导言：对于新兴技术和公共服务应用，如智能交通管理、城市规划、自主导航和军事监视，从航空图像中进行准确的车辆分析变得越来越重要。然而，分析无人机捕获的视频提出了几个固有的挑战，例如目标车辆的小尺寸、遮挡、杂乱的城市背景、运动模糊和波动的照明条件，这些都会阻碍传统感知系统的准确性和一致性。为了解决这些复杂性，我们的研究提出了一个完全端到端深度学习驱动的感知管道，专门针对基于无人机的交通监控进行了优化。该框架集成了多个高级模块：用于预处理的retexnet，用于保留高分辨率语义信息的HRNet分割，以及使用YOLOv11框架的车辆检测。采用Deep SORT实现高效的车辆跟踪，CSRNet实现高密度的车辆计数。将LSTM网络集成到基于时间模式的车辆轨迹预测中，并结合DenseNet和SuperPoint进行鲁棒特征提取。最后，使用视觉变形器（ViTs）进行分类，利用注意力机制确保对不同类别的准确识别。模块化但统一的架构设计用于处理时空动态，使其适合于在各种无人机平台上实时部署。方法：该框架建议使用当今最好的神经网络来解决飞行器分析中的不同问题。预处理中使用了retexnet，使每个输入帧的光照一致。使用HRNet进行语义分割允许在车辆和周围环境之间进行准确的分割。YOLOv11提供高精度和快速的车辆检测，Deep SORT允许可靠的跟踪，而不会丢失单个车辆的跟踪。CSRNet用于不受障碍物或交通堵塞影响的车辆计数。LSTM模型捕捉汽车如何及时移动，以预测未来的位置。结合DenseNet和SuperPoint嵌入，通过AutoEncoder改进，在特征提取过程中完成。最后，利用注意力功能，基于视觉转换器的模型对从上方看到的车辆进行分类。系统的每个部分都被开发和包含，以提高无人机在实际生活中的使用性能。结果：我们提出的框架显著提高了无人机图像车辆分析的准确性、可靠性和效率。我们的管道在AU-AIR和Roundabout两个著名的数据集上进行了严格的评估。在AU-AIR数据集上，该系统的检测准确率为97.8%，跟踪准确率为96.5%，分类准确率为98.4%。同样，在Roundabout数据集上，检测准确率达到96.9%，跟踪准确率达到94.4%，分类准确率达到97.7%。这些结果超越了以前的基准，证明了该系统在各种空中交通场景中的稳健性能。先进模型的集成，用于检测的YOLOv11，用于分割的HRNet，用于跟踪的Deep SORT，用于计数的CSRNet，用于轨迹预测的LSTM，以及用于分类的Vision transformer，使该框架即使在遮挡、可变光照和尺度变化等具有挑战性的条件下也能保持高精度。讨论：结果表明，所选择的深度学习系统足够强大，可以应对飞行器分析的挑战，并在上述所有任务中提供可靠和精确的结果。结合几个先进的模型，确保系统即使在处理诸如人被掩盖和大小不一的问题时也能顺利运行。

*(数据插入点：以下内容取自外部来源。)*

-- ==== Sys2Proof/Laws/KeepsOutputs.lean ====
section
/-! SUPPORT. Every function of Looms, outputs, generators, Lens, Tally and the LTC keeps the variant, the queue and the canonical form. -/

namespace Sys2Proof.Machine

/-! ## Outputs -/

theorem State.setLoom_keeps {base s : State} {n : Nat} {f : LoomSt → LoomSt} (hk : Keeps base s) : Keeps base (State.setLoom s n f) := by
  unfold State.setLoom
  repeat' with_reducible first | intro _ | assumption | apply Keeps.mk' | rfl

theorem State.setOut_keeps {base s : State} {o : Nat} {f : OutSt → OutSt} (hk : Keeps base s) : Keeps base (State.setOut s o f) := by
  unfold State.setOut
  repeat' with_reducible first | intro _ | assumption | apply Keeps.mk' | rfl

theorem State.setBridge_keeps {base s : State} {g : Nat} {f : BridgeSt → BridgeSt} (hk : Keeps base s) : Keeps base (State.setBridge s g f) := by
  unfold State.setBridge
  repeat' with_reducible first | intro _ | assumption | apply Keeps.mk' | rfl

theorem State.setTcd_keeps {base s : State} {f : TcdSt → TcdSt} (hk : Keeps base s) : Keeps base (State.setTcd s f) := by
  unfold State.setTcd
  repeat' with_reducible first | intro _ | assumption | apply Keeps.mk' | rfl

theorem State.syncPend_keeps {base s : State} {o : Nat} (hk : Keeps base s) : Keeps base (State.syncPend s o) := by
  unfold State.syncPend
  repeat' with_reducible first | intro _ | assumption | apply State.putB_keeps

theorem State.outTake_keeps {base s : State} {o : Nat} (hk : Keeps base s) : Keeps base (State.outTake s o) := by
  unfold State.outTake
  repeat' with_reducible first | intro _ | assumption | apply State.putB_keeps | apply State.setOut_keeps

theorem State.fineEnd_keeps {base s : State} {o : Nat} (hk : Keeps base s) : Keeps base (State.fineEnd s o) := by
  unfold State.fineEnd
  repeat' with_reducible first | intro _ | assumption | apply State.setOut_keeps | apply State.putB_keeps

theorem State.pulseLow_keeps {base s : State} {o : Nat} (hk : Keeps base s) : Keeps base (State.pulseLow s o).2 := by
  unfold State.pulseLow
  repeat' first
    | (with_reducible first | intro _ | assumption | apply State.fresh_keeps | apply Keeps.ite | apply Keeps.iteFst | apply Keeps.foldlFst)
    | (dsimp only)
    | split

theorem State.outStop_keeps {base s : State} {o : Nat} (hk : Keeps base s) : Keeps base (State.outStop s o) := by
  unfold State.outStop
  repeat' first
    | (with_reducible first | intro _ | assumption | apply State.setOut_keeps | apply State.fineEnd_keeps | apply State.pulseLow_keeps | apply Keeps.ite | apply Keeps.iteFst | apply Keeps.foldlFst)
    | (dsimp only)
    | split

theorem State.outStart_keeps {base s : State} {o : Nat} (hk : Keeps base s) : Keeps base (State.outStart s o) := by
  unfold State.outStart
  repeat' with_reducible first | intro _ | assumption | apply State.outTake_keeps | apply State.put_keeps | apply State.setOut_keeps | apply Keeps.ite

theorem State.outEvent_keeps {base s : State} {o : Nat} {cond : Nat} {reason : Nat} (hk : Keeps base s) : Keeps base (State.outEvent s o cond reason) := by
  unfold State.outEvent
  repeat' with_reducible first | intro _ | assumption | apply State.raise_keeps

本文章由计算机程序翻译，如有差异，请以英文原文为准。

查看原文本刊更多论文

Integrated neural network framework for multi-object detection and recognition using UAV imagery.

Introduction: Accurate vehicle analysis from aerial imagery has become increasingly vital for emerging technologies and public service applications such as intelligent traffic management, urban planning, autonomous navigation, and military surveillance. However, analyzing UAV-captured video poses several inherent challenges, such as the small size of target vehicles, occlusions, cluttered urban backgrounds, motion blur, and fluctuating lighting conditions which hinder the accuracy and consistency of conventional perception systems. To address these complexities, our research proposes a fully end-to-end deep learning-driven perception pipeline specifically optimized for UAV-based traffic monitoring. The proposed framwork integrates multiple advanced modules: RetinexNet for preprocessing, segmentation using HRNet to preserve high-resolution semantic information, and vehicle detection using the YOLOv11 framework. Deep SORT is employed for efficient vehicle tracking, while CSRNet facilitates high-density vehicle counting. LSTM networks are integrated to predict vehicle trajectories based on temporal patterns, and a combination of DenseNet and SuperPoint is utilized for robust feature extraction. Finally, classification is performed using Vision Transformers (ViTs), leveraging attention mechanisms to ensure accurate recognition across diverse categories. The modular yet unified architecture is designed to handle spatiotemporal dynamics, making it suitable for real-time deployment in diverse UAV platforms.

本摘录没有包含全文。